▸ PROBLEM DETAILS: Every line of the records below that holds the word "requestCkpt" belongs in the answer.
------------------------------------------------------------------------
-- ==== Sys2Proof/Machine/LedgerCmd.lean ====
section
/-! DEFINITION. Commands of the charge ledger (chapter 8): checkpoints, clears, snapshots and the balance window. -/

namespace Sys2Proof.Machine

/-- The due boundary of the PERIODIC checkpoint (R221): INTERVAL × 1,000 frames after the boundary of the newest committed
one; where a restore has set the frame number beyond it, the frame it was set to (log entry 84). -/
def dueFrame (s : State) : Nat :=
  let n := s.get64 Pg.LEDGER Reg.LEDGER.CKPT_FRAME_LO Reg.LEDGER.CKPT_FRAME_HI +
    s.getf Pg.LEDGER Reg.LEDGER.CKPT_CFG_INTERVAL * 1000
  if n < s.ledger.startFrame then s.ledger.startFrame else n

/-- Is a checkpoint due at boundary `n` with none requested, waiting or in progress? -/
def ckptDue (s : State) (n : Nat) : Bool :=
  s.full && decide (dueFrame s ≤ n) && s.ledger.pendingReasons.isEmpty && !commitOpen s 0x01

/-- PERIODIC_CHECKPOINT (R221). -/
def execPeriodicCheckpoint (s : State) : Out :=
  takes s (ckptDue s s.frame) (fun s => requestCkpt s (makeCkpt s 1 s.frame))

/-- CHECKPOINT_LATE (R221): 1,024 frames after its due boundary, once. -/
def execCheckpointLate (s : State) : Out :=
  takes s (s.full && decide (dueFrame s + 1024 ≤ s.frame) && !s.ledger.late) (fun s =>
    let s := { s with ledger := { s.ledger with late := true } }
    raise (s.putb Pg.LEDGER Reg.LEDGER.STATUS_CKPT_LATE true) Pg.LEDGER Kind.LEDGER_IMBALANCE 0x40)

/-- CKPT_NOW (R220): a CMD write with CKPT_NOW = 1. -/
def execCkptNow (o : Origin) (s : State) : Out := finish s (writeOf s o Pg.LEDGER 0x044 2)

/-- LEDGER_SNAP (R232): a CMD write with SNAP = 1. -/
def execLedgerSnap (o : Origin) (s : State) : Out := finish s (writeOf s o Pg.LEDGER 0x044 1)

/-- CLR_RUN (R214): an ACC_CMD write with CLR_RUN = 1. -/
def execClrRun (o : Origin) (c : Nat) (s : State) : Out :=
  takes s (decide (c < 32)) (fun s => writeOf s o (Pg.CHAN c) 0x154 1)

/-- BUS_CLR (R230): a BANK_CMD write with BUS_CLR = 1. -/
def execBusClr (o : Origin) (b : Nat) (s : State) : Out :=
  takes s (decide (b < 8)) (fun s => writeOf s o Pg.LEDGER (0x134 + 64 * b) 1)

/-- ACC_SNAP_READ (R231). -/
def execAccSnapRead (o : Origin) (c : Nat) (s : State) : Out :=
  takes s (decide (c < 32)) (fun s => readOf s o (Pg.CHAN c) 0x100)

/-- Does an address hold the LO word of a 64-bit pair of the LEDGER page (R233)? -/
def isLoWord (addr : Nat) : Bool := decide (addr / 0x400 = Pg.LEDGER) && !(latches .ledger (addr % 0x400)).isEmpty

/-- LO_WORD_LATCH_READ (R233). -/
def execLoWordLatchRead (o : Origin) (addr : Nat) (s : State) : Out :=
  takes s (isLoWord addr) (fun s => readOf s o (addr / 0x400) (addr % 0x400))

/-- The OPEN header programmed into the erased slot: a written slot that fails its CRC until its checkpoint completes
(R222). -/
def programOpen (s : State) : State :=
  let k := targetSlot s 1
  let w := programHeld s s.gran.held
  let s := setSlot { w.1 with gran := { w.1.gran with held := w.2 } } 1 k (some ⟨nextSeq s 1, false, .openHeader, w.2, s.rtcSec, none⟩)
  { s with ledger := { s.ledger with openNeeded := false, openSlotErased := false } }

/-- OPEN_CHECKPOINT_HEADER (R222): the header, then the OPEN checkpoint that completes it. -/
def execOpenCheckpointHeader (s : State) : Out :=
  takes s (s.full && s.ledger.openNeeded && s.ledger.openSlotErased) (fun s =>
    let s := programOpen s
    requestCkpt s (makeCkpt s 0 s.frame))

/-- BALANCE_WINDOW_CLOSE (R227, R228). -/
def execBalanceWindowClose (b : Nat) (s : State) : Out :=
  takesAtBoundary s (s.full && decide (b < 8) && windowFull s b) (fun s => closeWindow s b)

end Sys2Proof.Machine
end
------------------------------------------------------------------------
▸ RESPONSE:
  takes s (ckptDue s s.frame) (fun s => requestCkpt s (makeCkpt s 1 s.frame))
    requestCkpt s (makeCkpt s 0 s.frame))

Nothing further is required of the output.